§ **PROBLEM TO WORK ON**
For the listing below, output exactly the lines from the line with "-- ==== Sys2Proof/Machine/Vred.lean" up to and including the line with "treeFold k f j (fl ||| f') ys", and no other lines.
· · · ·
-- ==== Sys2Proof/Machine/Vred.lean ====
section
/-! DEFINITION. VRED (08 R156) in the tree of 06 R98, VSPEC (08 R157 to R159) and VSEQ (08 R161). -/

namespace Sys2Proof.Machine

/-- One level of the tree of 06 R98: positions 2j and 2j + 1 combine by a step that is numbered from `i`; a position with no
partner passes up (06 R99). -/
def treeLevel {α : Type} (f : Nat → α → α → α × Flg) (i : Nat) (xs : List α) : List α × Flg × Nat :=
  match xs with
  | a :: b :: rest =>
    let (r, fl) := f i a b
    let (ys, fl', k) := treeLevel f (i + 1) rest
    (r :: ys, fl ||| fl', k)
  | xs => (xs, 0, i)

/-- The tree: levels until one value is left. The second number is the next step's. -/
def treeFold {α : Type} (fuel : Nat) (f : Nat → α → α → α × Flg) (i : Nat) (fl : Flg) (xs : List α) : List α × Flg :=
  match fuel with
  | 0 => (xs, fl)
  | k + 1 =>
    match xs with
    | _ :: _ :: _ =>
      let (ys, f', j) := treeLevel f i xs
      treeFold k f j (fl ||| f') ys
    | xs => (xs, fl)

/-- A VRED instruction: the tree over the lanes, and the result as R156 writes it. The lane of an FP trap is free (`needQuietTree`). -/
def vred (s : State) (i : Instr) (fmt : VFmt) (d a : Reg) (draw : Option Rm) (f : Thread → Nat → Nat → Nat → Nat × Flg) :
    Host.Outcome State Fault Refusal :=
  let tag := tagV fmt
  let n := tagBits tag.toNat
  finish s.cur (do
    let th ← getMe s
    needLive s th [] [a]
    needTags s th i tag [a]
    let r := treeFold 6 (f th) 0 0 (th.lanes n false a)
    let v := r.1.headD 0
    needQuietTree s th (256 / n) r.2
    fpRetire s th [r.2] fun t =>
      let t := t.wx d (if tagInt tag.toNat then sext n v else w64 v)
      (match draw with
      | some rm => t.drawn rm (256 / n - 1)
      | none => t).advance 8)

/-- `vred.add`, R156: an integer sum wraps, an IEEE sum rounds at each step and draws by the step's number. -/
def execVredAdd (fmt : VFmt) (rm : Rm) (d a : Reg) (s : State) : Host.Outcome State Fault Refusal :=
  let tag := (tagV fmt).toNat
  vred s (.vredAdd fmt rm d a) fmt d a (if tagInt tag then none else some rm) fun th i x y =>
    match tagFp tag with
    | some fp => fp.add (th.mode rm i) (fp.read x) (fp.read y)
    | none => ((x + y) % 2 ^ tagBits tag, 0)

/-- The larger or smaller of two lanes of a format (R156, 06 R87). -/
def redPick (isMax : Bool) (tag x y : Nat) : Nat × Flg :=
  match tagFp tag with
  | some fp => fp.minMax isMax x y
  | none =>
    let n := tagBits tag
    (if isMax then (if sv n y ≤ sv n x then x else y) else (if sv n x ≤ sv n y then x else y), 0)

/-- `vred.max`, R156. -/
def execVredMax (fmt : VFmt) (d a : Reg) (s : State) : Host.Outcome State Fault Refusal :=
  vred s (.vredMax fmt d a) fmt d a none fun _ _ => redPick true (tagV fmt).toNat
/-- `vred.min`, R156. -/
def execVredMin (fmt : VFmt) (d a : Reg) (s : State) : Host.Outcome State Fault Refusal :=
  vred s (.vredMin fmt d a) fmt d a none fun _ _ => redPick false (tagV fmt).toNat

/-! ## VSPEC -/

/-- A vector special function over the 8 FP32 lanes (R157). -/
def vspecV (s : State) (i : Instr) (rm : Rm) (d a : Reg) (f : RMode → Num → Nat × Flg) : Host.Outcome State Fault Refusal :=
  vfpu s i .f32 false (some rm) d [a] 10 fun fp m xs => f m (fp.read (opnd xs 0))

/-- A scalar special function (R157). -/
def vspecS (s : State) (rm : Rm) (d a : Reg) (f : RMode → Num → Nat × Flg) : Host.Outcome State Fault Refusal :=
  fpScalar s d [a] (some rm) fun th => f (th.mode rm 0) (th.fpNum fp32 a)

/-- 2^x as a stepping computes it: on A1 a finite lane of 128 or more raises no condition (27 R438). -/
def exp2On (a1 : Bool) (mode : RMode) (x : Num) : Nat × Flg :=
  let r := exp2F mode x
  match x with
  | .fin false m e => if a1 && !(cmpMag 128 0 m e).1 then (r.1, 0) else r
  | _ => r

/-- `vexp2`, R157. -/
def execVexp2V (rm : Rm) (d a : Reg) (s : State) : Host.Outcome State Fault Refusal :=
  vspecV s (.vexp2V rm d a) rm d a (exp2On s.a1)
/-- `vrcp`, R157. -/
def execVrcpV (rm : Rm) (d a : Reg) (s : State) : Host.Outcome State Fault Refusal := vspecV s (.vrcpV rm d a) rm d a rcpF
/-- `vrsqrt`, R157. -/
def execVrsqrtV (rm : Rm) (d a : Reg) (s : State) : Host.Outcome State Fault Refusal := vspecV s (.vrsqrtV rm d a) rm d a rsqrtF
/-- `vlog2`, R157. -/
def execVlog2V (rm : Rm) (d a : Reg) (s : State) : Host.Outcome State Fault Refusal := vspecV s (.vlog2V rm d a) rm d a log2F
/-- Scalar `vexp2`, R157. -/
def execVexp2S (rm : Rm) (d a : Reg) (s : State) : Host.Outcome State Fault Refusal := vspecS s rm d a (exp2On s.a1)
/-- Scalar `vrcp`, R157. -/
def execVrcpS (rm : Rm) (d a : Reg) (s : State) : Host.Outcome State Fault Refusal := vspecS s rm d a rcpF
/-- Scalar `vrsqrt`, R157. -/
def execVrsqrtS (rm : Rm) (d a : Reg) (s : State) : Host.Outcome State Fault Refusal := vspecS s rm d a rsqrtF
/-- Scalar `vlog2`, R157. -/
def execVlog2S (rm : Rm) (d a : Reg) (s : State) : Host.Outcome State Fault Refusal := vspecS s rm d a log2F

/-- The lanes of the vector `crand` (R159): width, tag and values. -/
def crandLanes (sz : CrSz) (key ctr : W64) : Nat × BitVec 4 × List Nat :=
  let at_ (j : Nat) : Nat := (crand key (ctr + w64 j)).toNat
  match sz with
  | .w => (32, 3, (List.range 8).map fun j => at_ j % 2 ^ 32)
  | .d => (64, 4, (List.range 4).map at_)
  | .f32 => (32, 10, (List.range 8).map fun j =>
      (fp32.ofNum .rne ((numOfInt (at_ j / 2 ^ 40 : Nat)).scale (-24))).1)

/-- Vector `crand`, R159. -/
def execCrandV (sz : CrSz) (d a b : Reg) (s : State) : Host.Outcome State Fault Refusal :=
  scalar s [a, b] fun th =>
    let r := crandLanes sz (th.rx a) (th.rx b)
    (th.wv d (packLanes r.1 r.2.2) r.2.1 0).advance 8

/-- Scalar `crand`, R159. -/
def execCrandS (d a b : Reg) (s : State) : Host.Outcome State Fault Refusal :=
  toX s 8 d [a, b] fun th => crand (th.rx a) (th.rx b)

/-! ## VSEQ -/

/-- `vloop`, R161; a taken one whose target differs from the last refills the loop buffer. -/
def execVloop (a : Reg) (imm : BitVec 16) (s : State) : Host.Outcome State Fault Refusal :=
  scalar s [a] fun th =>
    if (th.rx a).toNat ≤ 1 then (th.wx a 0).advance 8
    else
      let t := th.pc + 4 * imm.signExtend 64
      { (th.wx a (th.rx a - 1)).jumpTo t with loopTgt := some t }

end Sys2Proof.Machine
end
· · · ·
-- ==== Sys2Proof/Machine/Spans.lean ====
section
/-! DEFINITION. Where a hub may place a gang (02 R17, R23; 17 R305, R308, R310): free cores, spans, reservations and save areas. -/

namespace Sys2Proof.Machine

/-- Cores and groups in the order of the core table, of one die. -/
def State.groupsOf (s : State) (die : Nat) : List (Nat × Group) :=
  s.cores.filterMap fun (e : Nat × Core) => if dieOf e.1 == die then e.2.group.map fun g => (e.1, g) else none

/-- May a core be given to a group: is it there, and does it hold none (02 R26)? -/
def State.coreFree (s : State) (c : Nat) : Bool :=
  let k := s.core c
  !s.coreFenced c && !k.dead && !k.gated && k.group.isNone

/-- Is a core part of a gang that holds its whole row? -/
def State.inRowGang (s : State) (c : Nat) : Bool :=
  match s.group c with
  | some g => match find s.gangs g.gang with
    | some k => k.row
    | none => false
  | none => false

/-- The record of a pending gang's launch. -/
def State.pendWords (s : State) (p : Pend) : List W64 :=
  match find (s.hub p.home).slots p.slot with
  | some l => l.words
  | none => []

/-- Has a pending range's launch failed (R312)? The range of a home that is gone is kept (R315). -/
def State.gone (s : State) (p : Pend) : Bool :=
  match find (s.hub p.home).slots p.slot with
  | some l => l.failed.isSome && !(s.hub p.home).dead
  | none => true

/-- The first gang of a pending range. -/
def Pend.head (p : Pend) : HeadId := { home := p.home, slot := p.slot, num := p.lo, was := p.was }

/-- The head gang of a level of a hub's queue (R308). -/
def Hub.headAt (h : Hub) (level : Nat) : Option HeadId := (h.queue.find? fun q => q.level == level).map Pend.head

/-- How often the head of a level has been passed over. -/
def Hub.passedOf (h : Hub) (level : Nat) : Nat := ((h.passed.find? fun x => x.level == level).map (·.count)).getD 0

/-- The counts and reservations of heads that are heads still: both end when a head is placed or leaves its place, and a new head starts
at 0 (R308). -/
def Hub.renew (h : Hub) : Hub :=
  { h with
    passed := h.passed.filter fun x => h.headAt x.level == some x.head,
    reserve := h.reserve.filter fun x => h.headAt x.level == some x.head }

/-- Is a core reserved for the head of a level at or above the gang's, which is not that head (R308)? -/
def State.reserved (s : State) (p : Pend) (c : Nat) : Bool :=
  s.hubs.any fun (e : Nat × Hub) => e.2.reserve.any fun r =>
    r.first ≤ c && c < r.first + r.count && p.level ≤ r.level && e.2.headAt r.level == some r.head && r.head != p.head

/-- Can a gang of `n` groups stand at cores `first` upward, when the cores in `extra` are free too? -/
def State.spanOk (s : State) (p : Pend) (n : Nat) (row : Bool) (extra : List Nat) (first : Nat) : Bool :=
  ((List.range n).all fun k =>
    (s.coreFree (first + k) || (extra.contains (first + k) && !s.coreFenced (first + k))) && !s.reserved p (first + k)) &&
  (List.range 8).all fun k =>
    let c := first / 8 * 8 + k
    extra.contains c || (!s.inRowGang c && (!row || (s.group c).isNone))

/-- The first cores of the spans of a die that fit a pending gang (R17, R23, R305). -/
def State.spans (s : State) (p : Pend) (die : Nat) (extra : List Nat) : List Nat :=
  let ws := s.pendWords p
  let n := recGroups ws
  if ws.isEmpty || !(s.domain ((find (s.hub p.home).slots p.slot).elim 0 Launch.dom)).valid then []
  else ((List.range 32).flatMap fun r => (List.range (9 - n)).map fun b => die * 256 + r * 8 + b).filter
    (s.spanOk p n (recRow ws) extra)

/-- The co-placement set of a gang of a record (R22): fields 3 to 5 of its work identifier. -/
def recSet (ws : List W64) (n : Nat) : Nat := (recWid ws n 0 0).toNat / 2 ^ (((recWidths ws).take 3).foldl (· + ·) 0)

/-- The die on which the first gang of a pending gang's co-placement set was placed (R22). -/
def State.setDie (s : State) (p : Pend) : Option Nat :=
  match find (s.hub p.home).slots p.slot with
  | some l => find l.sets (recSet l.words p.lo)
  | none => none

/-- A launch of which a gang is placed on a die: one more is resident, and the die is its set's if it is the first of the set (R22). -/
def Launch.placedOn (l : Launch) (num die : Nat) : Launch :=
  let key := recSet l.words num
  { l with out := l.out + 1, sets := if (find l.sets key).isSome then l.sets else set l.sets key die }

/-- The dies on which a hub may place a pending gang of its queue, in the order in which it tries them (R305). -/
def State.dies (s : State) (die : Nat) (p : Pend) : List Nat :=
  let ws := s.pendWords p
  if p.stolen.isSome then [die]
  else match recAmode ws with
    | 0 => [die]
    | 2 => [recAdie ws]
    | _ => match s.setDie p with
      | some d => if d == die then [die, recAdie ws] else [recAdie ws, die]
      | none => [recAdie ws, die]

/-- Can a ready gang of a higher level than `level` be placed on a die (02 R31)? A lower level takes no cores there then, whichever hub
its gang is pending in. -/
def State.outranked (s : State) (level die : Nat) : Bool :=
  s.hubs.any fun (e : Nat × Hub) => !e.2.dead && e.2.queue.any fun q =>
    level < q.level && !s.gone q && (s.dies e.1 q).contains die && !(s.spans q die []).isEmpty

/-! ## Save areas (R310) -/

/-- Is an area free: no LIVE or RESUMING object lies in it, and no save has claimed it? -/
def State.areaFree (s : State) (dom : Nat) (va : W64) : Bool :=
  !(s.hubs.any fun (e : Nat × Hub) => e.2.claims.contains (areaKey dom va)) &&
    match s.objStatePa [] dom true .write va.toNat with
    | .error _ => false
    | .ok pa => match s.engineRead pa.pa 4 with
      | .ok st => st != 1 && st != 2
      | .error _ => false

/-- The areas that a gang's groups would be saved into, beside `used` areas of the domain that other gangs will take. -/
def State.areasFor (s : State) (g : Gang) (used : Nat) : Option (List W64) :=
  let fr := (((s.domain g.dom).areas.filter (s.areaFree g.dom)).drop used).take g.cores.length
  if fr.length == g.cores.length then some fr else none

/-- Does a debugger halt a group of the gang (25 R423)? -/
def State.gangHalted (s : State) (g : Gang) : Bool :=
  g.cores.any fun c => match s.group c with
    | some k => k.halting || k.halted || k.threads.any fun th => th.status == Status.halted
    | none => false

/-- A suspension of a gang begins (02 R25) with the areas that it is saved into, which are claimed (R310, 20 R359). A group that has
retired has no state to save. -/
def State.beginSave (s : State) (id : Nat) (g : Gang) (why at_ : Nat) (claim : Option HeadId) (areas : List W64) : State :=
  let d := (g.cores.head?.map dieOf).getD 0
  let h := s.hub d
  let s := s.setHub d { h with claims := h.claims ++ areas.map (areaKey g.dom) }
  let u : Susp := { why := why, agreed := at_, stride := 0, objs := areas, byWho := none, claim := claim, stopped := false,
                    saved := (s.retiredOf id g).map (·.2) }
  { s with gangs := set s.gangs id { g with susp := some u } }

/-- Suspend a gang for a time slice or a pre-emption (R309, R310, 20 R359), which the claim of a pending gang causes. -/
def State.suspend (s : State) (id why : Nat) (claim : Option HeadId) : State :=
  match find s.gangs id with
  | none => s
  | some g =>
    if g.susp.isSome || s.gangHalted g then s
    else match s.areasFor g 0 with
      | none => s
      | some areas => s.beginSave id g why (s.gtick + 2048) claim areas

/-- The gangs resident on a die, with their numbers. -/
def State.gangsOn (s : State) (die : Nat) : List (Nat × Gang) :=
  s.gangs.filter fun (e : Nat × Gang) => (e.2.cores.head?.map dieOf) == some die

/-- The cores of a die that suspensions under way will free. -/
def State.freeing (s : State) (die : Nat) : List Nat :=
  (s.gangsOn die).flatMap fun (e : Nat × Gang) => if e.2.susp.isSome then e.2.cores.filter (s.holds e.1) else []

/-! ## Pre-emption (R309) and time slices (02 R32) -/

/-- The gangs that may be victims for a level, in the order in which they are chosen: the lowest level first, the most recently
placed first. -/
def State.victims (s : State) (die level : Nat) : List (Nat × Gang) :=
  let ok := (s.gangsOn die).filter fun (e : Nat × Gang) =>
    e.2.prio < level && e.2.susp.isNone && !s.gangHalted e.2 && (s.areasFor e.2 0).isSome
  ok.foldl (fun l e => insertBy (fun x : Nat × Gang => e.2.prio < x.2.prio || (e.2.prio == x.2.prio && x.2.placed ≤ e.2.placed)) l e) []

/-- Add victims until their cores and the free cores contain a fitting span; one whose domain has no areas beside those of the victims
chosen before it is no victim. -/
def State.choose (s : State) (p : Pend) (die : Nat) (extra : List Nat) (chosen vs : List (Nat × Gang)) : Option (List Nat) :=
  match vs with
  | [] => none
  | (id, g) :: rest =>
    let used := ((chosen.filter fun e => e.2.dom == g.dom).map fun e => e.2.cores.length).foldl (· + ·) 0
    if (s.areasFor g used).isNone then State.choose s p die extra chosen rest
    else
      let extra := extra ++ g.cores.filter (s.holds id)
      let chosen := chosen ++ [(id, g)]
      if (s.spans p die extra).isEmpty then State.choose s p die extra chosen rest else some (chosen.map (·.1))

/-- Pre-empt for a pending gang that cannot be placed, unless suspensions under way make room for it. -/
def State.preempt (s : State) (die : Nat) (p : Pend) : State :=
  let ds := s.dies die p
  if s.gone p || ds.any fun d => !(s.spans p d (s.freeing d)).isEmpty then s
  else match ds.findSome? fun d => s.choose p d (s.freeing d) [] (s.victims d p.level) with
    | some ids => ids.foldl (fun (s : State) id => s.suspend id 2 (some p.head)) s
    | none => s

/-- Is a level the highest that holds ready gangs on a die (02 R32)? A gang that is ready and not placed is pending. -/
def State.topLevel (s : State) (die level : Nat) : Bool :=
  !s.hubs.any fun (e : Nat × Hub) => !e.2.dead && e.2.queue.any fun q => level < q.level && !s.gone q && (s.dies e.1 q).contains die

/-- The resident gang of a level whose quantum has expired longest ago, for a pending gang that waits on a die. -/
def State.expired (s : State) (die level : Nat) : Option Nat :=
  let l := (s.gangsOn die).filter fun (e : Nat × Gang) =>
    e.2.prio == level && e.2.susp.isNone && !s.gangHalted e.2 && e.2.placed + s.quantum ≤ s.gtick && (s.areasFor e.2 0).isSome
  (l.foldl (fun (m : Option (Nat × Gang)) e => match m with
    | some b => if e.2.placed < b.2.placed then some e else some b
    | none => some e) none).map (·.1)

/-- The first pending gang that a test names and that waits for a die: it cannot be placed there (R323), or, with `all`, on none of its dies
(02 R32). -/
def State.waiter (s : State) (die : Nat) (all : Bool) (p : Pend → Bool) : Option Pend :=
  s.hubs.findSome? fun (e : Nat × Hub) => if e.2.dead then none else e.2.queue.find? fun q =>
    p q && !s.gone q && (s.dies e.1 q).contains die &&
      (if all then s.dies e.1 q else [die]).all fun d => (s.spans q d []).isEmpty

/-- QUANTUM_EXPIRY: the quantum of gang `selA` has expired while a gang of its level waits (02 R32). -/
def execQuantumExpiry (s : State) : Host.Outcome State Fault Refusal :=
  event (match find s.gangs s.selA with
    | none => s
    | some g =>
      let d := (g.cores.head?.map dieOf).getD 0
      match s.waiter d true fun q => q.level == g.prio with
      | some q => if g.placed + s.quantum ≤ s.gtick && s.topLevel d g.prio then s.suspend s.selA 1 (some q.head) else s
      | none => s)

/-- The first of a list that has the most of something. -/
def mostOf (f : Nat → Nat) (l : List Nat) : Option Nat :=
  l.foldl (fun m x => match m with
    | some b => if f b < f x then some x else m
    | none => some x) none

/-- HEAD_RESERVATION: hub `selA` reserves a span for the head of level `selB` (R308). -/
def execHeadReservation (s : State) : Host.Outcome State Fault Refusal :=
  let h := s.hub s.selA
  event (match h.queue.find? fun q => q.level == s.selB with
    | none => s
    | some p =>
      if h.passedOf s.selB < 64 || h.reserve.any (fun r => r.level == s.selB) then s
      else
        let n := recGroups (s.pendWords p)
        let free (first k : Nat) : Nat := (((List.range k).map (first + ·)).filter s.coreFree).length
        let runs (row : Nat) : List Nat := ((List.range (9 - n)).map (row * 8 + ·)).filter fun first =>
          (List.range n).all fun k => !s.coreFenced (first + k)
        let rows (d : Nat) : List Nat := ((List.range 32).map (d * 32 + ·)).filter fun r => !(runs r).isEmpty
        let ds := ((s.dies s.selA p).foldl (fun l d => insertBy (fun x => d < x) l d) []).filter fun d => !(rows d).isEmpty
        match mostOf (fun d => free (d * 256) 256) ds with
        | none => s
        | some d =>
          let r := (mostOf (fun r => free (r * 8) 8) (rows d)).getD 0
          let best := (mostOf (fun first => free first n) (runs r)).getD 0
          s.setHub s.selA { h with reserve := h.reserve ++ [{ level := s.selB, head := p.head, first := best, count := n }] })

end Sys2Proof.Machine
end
· · · ·
§ **SOLUTION FOR THIS TASK**
-- ==== Sys2Proof/Machine/Vred.lean ====
section
/-! DEFINITION. VRED (08 R156) in the tree of 06 R98, VSPEC (08 R157 to R159) and VSEQ (08 R161). -/

namespace Sys2Proof.Machine

/-- One level of the tree of 06 R98: positions 2j and 2j + 1 combine by a step that is numbered from `i`; a position with no
partner passes up (06 R99). -/
def treeLevel {α : Type} (f : Nat → α → α → α × Flg) (i : Nat) (xs : List α) : List α × Flg × Nat :=
  match xs with
  | a :: b :: rest =>
    let (r, fl) := f i a b
    let (ys, fl', k) := treeLevel f (i + 1) rest
    (r :: ys, fl ||| fl', k)
  | xs => (xs, 0, i)

/-- The tree: levels until one value is left. The second number is the next step's. -/
def treeFold {α : Type} (fuel : Nat) (f : Nat → α → α → α × Flg) (i : Nat) (fl : Flg) (xs : List α) : List α × Flg :=
  match fuel with
  | 0 => (xs, fl)
  | k + 1 =>
    match xs with
    | _ :: _ :: _ =>
      let (ys, f', j) := treeLevel f i xs
      treeFold k f j (fl ||| f') ys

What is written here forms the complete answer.